また、これらのクラウドサービスが仕様通りの動作をしているとは限りません。そのため運用面、技術面での統制が難しいことも、シャドーITとなる要因の一つとなっています。

特にWebサイトではSSLに対応させることで、SEOで有利になるGoogleアップデートが施行されました。これはHTTPS通信に対応していないWebサイトの評価が下がる、ということですが、この仕様により通信内容が暗号化されてしまうため、第三者が通信の内容を知ることが困難です。

シャドーIT対策には現場へのヒアリングが不可避

そもそも従業員はなぜシャドーITを使うのでしょうか。理由の一つとして、現場での業務が非効率であると感じていることがあげられます。例えば業務で大量のデータの処理が必要なのに、パソコンには十分な空き容量がないため、私物のUSBメモリを使ったり、プライベートアカウントのクラウドストレージを使ったりしてしまうといった点です。

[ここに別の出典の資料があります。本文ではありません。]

/-- Settles O46: the ends of outstanding operations by `endLinks`, and of the capacity read by `failCapacityRead`. -/
theorem railEvents : Obligations.RailEvents := by
  intro s powered
  refine ⟨?_, ?_, ?_, ?_, ?_, fun fault timer => exec_retryTimerExpiry powered fault timer,
    fun on timer => exec_switchOffTimerExpiry powered on timer, ?_, ?_, ?_⟩
  case refine_1 =>
    intro ramping
    rw [exec_powerGood powered, if_pos ramping, State.sendCapacityRequest]
    by_cases due : s.link.capacityRead = .awaitingRail
    · rw [if_pos due, if_pos (by exact due)]
      rfl
    · rw [if_neg due, if_neg (by exact due)]
      rfl
  case refine_2 =>
    intro other
    rw [exec_powerGood powered, if_neg other]
  case refine_3 =>
    intro ramping timer few
    rw [exec_rampTimerExpiry powered ramping timer, State.failRamp_retries few]
    rfl
  case refine_4 =>
    intro ramping timer many idle
    rw [exec_rampTimerExpiry powered ramping timer, State.failRamp_fails many, State.failCapacityRead_idle (by exact idle)]
    rfl
  case refine_5 =>
    intro ramping timer many due step2
    rw [exec_rampTimerExpiry powered ramping timer, State.failRamp_fails many,
      State.failCapacityRead_step2 (by exact due) (by exact step2)]
    rfl
  case refine_6 =>
    intro on
    obtain ⟨ends, all⟩ := s.faulted.endOutstanding_endsOnly (r := .power) nofun
    obtain ⟨link, rail, events, slots, queue, erase⟩ := (s.faulted.endOutstanding .power).failCapacityRead_frame
    have linkSlot (k : Fin 4) : ((s.faulted.endOutstanding .power).failCapacityRead).linkSlot k = none := by
      rw [State.linkSlot, slots]
      exact all k
    rw [ends.link] at link
    refine ⟨_, _, exec_powerGoodLoss powered on, State.leads_finish _, rail.trans ends.rail, ?_, linkSlot, ?_, ?_, ?_, ?_, ?_,
      ?_⟩
    · rw [events]
      exact ends.events
    · intro k idle
      rw [slots]
      exact ends.slot_eq (s := s.faulted) idle
    · intro n m e slot out origin found live alone op
      rw [queue]
      refine State.awaitsEnd.endLinks (s := s.faulted) (r := .power) nofun _
        ⟨slot, out, origin, found, live, alone, ?_⟩ (List.mem_finRange n)
      rcases op with op | op | op | ⟨op, host, serves⟩
      · exact .inl op
      · exact .inr (.inl op)
      · exact .inr (.inr (.inl op))
      · exact .inr (.inr (.inr ⟨op, host, State.closingStatus_eq_none (s := s.faulted) serves⟩))
    · intro n m d slot out origin rerun working current phase
      have halted := State.endLinks_halts (s := s.faulted) (r := .power) nofun (List.finRange 4) (List.mem_finRange n)
        slot out origin rerun working current phase
      rw [erase]
      exact ⟨halted.list, halted.state, halted.stage⟩
    · rw [link]
      split
      · assumption
      · rfl
    · intro idle
      rw [link, if_pos (by exact idle)]
      rfl
    · intro due
      rw [link, if_neg (by exact due)]
      rfl
  case refine_7 =>
    intro on idle none_
    rw [exec_powerGoodLoss powered on, State.endOutstanding_idle (by exact idle),
      State.failCapacityRead_idle (by exact none_)]
    rfl
  case refine_8 =>
    intro on idle due step2
    rw [exec_powerGoodLoss powered on, State.endOutstanding_idle (by exact idle),
      State.failCapacityRead_step2 (by exact due) (by exact step2)]
    rfl

end Sys2Proof.Machine
end

section
/-! What a step can do to the Command Queue and the Event Queue, as a chain of single acts (`State.Acts`): one constructor
for each way a block changes either queue, one lemma for each operation of the model, and `step_acts` for a whole step. An
act on neither queue leaves the blocks that only commands change, unless the chain is that of a command. -/

namespace Sys2Proof.Machine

シャドーIT対策には、シャドーITが使われている現場にヒアリングして、代替案を用意することが重要です。ただ単純に禁止するだけでは、シャドーITは解決しません。シャドーITを使わなくても業務を効率的に行える代案があれば、シャドーITは自然と減少するでしょう。

まとめ

シャドーITを使っている従業員は、業務を効率的に進めるためという目的でシャドーITを取り入れているため、セキュリティリスクに無自覚な場合もあります。そのため、ただ単純にシャドーITを禁止するだけでは、問題は解決しません。

シャドーIT対策に最適解はありませんが、現場で働いている従業員に対するヒアリングを徹底して、代替案を用意することが現実的な対策となります。